Dataset
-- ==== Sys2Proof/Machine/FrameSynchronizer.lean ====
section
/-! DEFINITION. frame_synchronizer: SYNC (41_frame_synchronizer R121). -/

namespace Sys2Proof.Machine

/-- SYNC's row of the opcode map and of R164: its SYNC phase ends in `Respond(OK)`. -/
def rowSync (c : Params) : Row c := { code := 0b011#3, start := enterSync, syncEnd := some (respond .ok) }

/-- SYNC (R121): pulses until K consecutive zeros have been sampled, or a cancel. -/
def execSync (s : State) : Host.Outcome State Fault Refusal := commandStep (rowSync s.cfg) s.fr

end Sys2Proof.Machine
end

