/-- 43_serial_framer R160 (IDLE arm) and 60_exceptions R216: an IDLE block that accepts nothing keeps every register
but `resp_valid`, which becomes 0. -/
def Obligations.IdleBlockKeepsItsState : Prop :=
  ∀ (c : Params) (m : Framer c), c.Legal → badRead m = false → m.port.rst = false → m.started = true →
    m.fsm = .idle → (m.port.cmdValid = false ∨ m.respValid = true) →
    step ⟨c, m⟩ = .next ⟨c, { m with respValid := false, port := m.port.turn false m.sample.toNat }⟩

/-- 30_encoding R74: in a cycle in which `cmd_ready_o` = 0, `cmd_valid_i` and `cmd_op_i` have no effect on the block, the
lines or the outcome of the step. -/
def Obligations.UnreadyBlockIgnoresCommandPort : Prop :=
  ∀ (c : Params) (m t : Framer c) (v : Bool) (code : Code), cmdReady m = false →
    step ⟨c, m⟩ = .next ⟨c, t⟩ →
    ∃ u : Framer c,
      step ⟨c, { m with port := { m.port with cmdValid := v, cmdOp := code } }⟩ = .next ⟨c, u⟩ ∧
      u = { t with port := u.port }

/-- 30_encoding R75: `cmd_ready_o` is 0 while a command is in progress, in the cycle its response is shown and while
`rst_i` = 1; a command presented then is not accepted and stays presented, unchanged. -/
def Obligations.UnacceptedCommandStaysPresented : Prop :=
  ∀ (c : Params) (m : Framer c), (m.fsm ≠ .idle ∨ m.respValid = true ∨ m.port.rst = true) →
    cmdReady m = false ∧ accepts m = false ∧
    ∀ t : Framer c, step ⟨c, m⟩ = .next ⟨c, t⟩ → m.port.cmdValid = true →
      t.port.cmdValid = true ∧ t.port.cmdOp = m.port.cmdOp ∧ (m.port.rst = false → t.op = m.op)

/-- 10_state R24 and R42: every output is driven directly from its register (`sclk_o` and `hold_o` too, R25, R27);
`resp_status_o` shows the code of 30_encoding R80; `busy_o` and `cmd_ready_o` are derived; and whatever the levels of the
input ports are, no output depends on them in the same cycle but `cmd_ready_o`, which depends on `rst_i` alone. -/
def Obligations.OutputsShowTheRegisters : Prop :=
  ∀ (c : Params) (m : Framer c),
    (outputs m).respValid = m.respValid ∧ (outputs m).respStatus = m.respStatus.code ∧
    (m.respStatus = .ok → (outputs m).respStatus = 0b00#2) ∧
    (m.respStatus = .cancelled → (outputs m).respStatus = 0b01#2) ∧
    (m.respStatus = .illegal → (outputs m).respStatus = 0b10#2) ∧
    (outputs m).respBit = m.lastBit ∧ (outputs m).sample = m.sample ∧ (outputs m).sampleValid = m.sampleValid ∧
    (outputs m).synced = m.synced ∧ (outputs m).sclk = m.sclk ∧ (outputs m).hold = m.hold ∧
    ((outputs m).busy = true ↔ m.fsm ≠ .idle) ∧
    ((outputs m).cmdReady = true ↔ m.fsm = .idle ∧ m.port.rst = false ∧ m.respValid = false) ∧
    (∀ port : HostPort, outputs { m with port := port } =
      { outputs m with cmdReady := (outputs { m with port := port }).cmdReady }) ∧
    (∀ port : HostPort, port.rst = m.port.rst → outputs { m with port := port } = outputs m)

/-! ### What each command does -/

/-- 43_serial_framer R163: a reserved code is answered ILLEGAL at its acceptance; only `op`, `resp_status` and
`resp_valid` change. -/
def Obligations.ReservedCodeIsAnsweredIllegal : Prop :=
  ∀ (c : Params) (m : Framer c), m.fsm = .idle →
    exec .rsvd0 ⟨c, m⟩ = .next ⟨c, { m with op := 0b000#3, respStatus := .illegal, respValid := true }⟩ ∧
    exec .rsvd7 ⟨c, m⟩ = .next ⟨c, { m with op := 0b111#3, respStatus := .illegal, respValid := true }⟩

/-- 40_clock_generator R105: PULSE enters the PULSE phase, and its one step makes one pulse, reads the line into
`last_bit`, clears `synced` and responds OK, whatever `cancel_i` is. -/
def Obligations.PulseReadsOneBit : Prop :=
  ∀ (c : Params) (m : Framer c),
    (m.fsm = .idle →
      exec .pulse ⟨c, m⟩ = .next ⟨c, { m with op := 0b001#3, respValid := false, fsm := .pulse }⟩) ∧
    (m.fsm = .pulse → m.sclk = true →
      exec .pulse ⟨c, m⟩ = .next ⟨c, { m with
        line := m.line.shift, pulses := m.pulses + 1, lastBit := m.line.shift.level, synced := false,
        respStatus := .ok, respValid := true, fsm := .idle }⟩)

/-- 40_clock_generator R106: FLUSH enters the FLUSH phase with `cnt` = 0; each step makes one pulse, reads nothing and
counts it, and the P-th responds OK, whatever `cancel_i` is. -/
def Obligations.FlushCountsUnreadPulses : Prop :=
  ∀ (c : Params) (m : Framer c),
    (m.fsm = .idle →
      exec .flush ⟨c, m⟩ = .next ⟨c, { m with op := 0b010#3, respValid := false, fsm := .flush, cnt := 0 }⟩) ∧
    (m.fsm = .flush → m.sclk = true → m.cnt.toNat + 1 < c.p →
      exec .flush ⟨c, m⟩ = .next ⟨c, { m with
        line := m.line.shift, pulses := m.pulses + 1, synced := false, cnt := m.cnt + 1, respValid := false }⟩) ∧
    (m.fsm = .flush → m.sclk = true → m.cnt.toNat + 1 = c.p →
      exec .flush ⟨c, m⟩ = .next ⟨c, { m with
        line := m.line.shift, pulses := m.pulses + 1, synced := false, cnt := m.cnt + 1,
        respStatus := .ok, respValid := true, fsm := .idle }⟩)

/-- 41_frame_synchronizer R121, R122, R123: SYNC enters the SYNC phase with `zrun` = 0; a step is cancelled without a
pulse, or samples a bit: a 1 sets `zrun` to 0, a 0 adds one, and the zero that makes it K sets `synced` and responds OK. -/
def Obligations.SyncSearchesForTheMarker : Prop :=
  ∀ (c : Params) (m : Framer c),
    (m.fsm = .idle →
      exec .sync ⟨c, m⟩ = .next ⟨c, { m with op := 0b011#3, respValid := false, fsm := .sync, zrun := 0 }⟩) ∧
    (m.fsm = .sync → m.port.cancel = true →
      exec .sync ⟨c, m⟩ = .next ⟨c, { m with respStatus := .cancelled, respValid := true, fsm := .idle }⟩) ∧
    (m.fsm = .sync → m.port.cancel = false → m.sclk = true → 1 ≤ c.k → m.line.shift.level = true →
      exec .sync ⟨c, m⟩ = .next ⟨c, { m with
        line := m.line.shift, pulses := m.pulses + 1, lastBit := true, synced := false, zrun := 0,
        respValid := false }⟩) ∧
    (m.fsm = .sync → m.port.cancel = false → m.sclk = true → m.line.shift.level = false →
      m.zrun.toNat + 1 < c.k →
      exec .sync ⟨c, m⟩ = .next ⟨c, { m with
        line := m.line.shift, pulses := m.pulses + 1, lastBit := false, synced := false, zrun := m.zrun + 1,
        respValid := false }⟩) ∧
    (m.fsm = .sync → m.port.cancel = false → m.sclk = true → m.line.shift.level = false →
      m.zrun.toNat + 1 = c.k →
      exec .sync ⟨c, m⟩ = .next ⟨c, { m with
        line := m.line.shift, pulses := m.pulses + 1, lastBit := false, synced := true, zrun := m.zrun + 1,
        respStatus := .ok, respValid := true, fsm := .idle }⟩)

Exercise directions
Look above for the line with "cmdReady m = false →" and the line with "((outputs m).cmdReady = true", and reproduce exactly those two lines plus every line between, nothing more.

Response area
  ∀ (c : Params) (m t : Framer c) (v : Bool) (code : Code), cmdReady m = false →
    step ⟨c, m⟩ = .next ⟨c, t⟩ →
    ∃ u : Framer c,
      step ⟨c, { m with port := { m.port with cmdValid := v, cmdOp := code } }⟩ = .next ⟨c, u⟩ ∧
      u = { t with port := u.port }

/-- 30_encoding R75: `cmd_ready_o` is 0 while a command is in progress, in the cycle its response is shown and while
`rst_i` = 1; a command presented then is not accepted and stays presented, unchanged. -/
def Obligations.UnacceptedCommandStaysPresented : Prop :=
  ∀ (c : Params) (m : Framer c), (m.fsm ≠ .idle ∨ m.respValid = true ∨ m.port.rst = true) →
    cmdReady m = false ∧ accepts m = false ∧
    ∀ t : Framer c, step ⟨c, m⟩ = .next ⟨c, t⟩ → m.port.cmdValid = true →
      t.port.cmdValid = true ∧ t.port.cmdOp = m.port.cmdOp ∧ (m.port.rst = false → t.op = m.op)

/-- 10_state R24 and R42: every output is driven directly from its register (`sclk_o` and `hold_o` too, R25, R27);
`resp_status_o` shows the code of 30_encoding R80; `busy_o` and `cmd_ready_o` are derived; and whatever the levels of the
input ports are, no output depends on them in the same cycle but `cmd_ready_o`, which depends on `rst_i` alone. -/
def Obligations.OutputsShowTheRegisters : Prop :=
  ∀ (c : Params) (m : Framer c),
    (outputs m).respValid = m.respValid ∧ (outputs m).respStatus = m.respStatus.code ∧
    (m.respStatus = .ok → (outputs m).respStatus = 0b00#2) ∧
    (m.respStatus = .cancelled → (outputs m).respStatus = 0b01#2) ∧
    (m.respStatus = .illegal → (outputs m).respStatus = 0b10#2) ∧
    (outputs m).respBit = m.lastBit ∧ (outputs m).sample = m.sample ∧ (outputs m).sampleValid = m.sampleValid ∧
    (outputs m).synced = m.synced ∧ (outputs m).sclk = m.sclk ∧ (outputs m).hold = m.hold ∧
    ((outputs m).busy = true ↔ m.fsm ≠ .idle) ∧
    ((outputs m).cmdReady = true ↔ m.fsm = .idle ∧ m.port.rst = false ∧ m.respValid = false) ∧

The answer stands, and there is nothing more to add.